__Work instructions__.
Copy each line of the records below that mentions the word "theorem".

"""

/-- R288, R289: lanes exchanged; a lane without a source keeps its own. -/
theorem test_exchange :
    let s := vector 1 (List.replicate 64 1) (vector 0 ((List.range 64).map (BitVec.ofNat 32)) (modal 4 0 false))
    (leavesV (.vshflUp 2 0 1) s 2 0 0 && leavesV (.vshflUp 2 0 1) s 2 63 62 && leavesV (.vshflDown 2 0 1) s 2 63 63 && leavesV (.vshflXor 2 0 1) s 2 62 63 &&
      leavesV (.vshflIdx 2 0 1) s 2 40 1 && leavesV (.vbcast 2 0 63) s 2 5 63 && leavesS (.v2s 2 0 63) s 2 63 &&
      leavesV (.vs2v 2 3) { s with w := setS s.w 3 ⟨0x1_00000007, false⟩ } 2 9 7) = true := by decide +kernel

/-- R238: the immediate of spec/10's example under F32 and S32; sign extension of 0xFFFFD (spec/11's example). -/
theorem test_immediates :
    (leavesV (.movi 3 0x3DCCC) (modal 10 0 false) 3 0 0x3DCCC000 && leavesV (.movi 3 0x3DCCC) (modal 5 0 false) 3 0 0x0003DCCC &&
      leavesV (.movi 3 0xFFFFD) (modal 0 0 false) 3 0 0xFFFFFFFD) = true := by decide +kernel

/-- A predicate of the 64 lanes. -/
def predicate (n : BitVec 4) (v : BitVec 64) (s : State) : State := { s with w := setP s.w n (BitVec.allOnes 64) fun l => ⟨v.getLsbD l, false, 0⟩ }

/-- The set lanes of a predicate. -/
def predMask (w : Warp) (n : BitVec 4) : Mask := laneMask fun l => (predLane w n l).bit

/-- R271, R272, R290: EXEC stays within M; masks and votes. -/
theorem test_masks :
    (nextAnd (exec (.msetx 0) (scalars 0xFF 0 (at_ fun w => { w with m := 0xF0 }))) (fun t => t.w.exec = 0xF0) &&
      leavesS (.mgetx 2) (at_ fun w => { w with exec := 0xAB }) 2 0xAB && leavesS (.mget 2 1) (predicate 1 0x8000000000000001 base) 2 0x8000000000000001 &&
      nextAnd (exec (.mset 1 0) (scalars 0x5555 0 base)) (fun t => predMask t.w 1 = 0x5555) &&
      nextAnd (exec (.pandn 3 1 2) (predicate 2 0x0F (predicate 1 0xFF base))) (fun t => predMask t.w 3 = 0xF0) &&
      leavesS (.voteBallot 2 1) (predicate 1 0xFFFF (at_ fun w => { w with exec := 0xFF00 })) 2 0xFF00 &&
      nextAnd (exec (.voteAll 3 1) (predicate 1 0xFFFF (at_ fun w => { w with exec := 0x1FF00 }))) (fun t => predMask t.w 3 = 0)) = true := by
  decide +kernel

/-- R264, R265: the two-way split of spec/11's example: p1 holds the even lanes, the branch stands at word 5 and RP at word 9. -/
def splitting (rp : Option VA) : State :=
  let s := handled (predicate 1 0x5555555555555555 base)
  { s with w := { s.w with pc := 0x10014, rp := rp, clause := 0x0F20A } }
theorem test_split :
    (nextAnd (exec (.rcv 0 9) (splitting none)) (fun t => t.w.rp = some 0x10024 && t.w.pc = 0x10018) &&
      nextAnd (exec (.brP 0 8 1) (splitting (some 0x10024))) (fun t => t.w.exec = 0xAAAAAAAAAAAAAAAA && t.w.stack.length = 2 && t.w.pc = 0x10018 && t.w.rp = none) &&
      nextAnd (exec (.brP 0 8 1) (splitting none)) (fun t => t.w.pc = 0x2004 && recCode t.w.faultSlot = cIllegalInstruction &&
        recDetail t.w.faultSlot = 0x20 && t.w.exec = BitVec.allOnes 64)) = true := by decide +kernel

/-- R190, R375: the MODE of spec/01's example is written whole; one with a reserved scope faults and leaves MODE. -/
theorem test_wrsr_mode :
    (nextAnd (exec (.wrsr 0 1) (scalars 0x04029140 0 (handled base))) (fun t => t.w.mode = 0x04029140) &&
      nextAnd (exec (.wrsr 0 1) (scalars 0x0403D140 0 (handled base))) (fun t => t.w.mode = 0 && recCode t.w.faultSlot = cIllegalInstruction)) = true := by
  decide +kernel

/-- One instruction, then an event of its warp. -/
def then_ (i e : Instr) (s : State) (p : State → Bool) : Bool := nextAnd (exec i s) fun t => nextAnd (exec e t) p

/-- R319: spec/12's example on an SC page, lanes 0 to 3 adding 1, 2, 3 and 4 to the word at offset 20, which holds 10: the lanes return 10, 11, 13
and 16, and the word holds 20. On an IP page every lane receives poison (R320, R321). -/
def counted (attr : BitVec 2) : State :=
  let s := vector 10 [5, 5, 5, 5] (vector 30 [1, 2, 3, 4] (filled attr 0x10014 10 4))
  { s with w := { s.w with wid := 1, exec := 0xF, mode := 0xA0 } }
theorem test_atomic :
    (then_ (.atomAdd 30 10 15 0 0) (.loadComplete 1 0) (counted aSc) (fun t => vLane t.w 30 0 = ⟨10, false⟩ && vLane t.w 30 1 = ⟨11, false⟩ &&
        vLane t.w 30 2 = ⟨13, false⟩ && vLane t.w 30 3 = ⟨16, false⟩ && cellGet t.m.cells 0x10014 = 20#8) &&
      then_ (.atomAdd 30 10 15 0 0) (.loadComplete 1 0) (counted aIp) (fun t => (vLane t.w 30 2).poison && cellGet t.m.cells 0x10014 = 10#8)) = true := by
  decide +kernel

/-- R299, R14: a 32-bit load of lanes 0 and 1 is little-endian; a store leaves memory alone until it is performed. -/
def accessing : State :=
  let s := vector 3 [0x11223344, 0x55667788] (filled aRc 0x10000 0xDDCCBBAA99887766 8)
  { s with w := { s.w with wid := 1, exec := 3, mode := 0x80 } }
theorem test_load_store :
    (then_ (.ldv 2 0 15 2 0 0) (.loadComplete 1 0) accessing (fun t => vLane t.w 2 0 = ⟨0x99887766, false⟩ && vLane t.w 2 1 = ⟨0xDDCCBBAA, false⟩) &&
      nextAnd (exec (.stv 3 0 15 2 0 0) accessing) (fun t => t.m.cells = accessing.m.cells && t.w.stores.length = 1) &&
      then_ (.stv 3 0 15 2 0 0) (.storePerformed 1) accessing (fun t => cellGet t.m.cells 0x10000 = 0x44 && cellGet t.m.cells 0x10007 = 0x55)) = true := by
  decide +kernel

/-- R373, R383, R386: a trap's handler is entered with SOFTWARE_TRAP; tret returns to the word that the entry holds. -/
theorem test_trap_return :
    (nextAnd (exec (.trap 5) (handled base)) (fun t => t.w.pc = 0x2004 && t.w.stack.length = 1 && recCode t.w.faultSlot = cSoftwareTrap &&
        recMask t.w.faultSlot = BitVec.allOnes 64) &&
      nextAnd (exec .tret (pushed .trap)) (fun t => t.w.pc = 0x1004 && t.w.exec = 1 && t.w.stack.isEmpty)) = true := by decide +kernel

"""

__Response box__.
theorem test_exchange :
theorem test_immediates :
theorem test_masks :
theorem test_split :
theorem test_wrsr_mode :
theorem test_atomic :
theorem test_load_store :
theorem test_trap_return :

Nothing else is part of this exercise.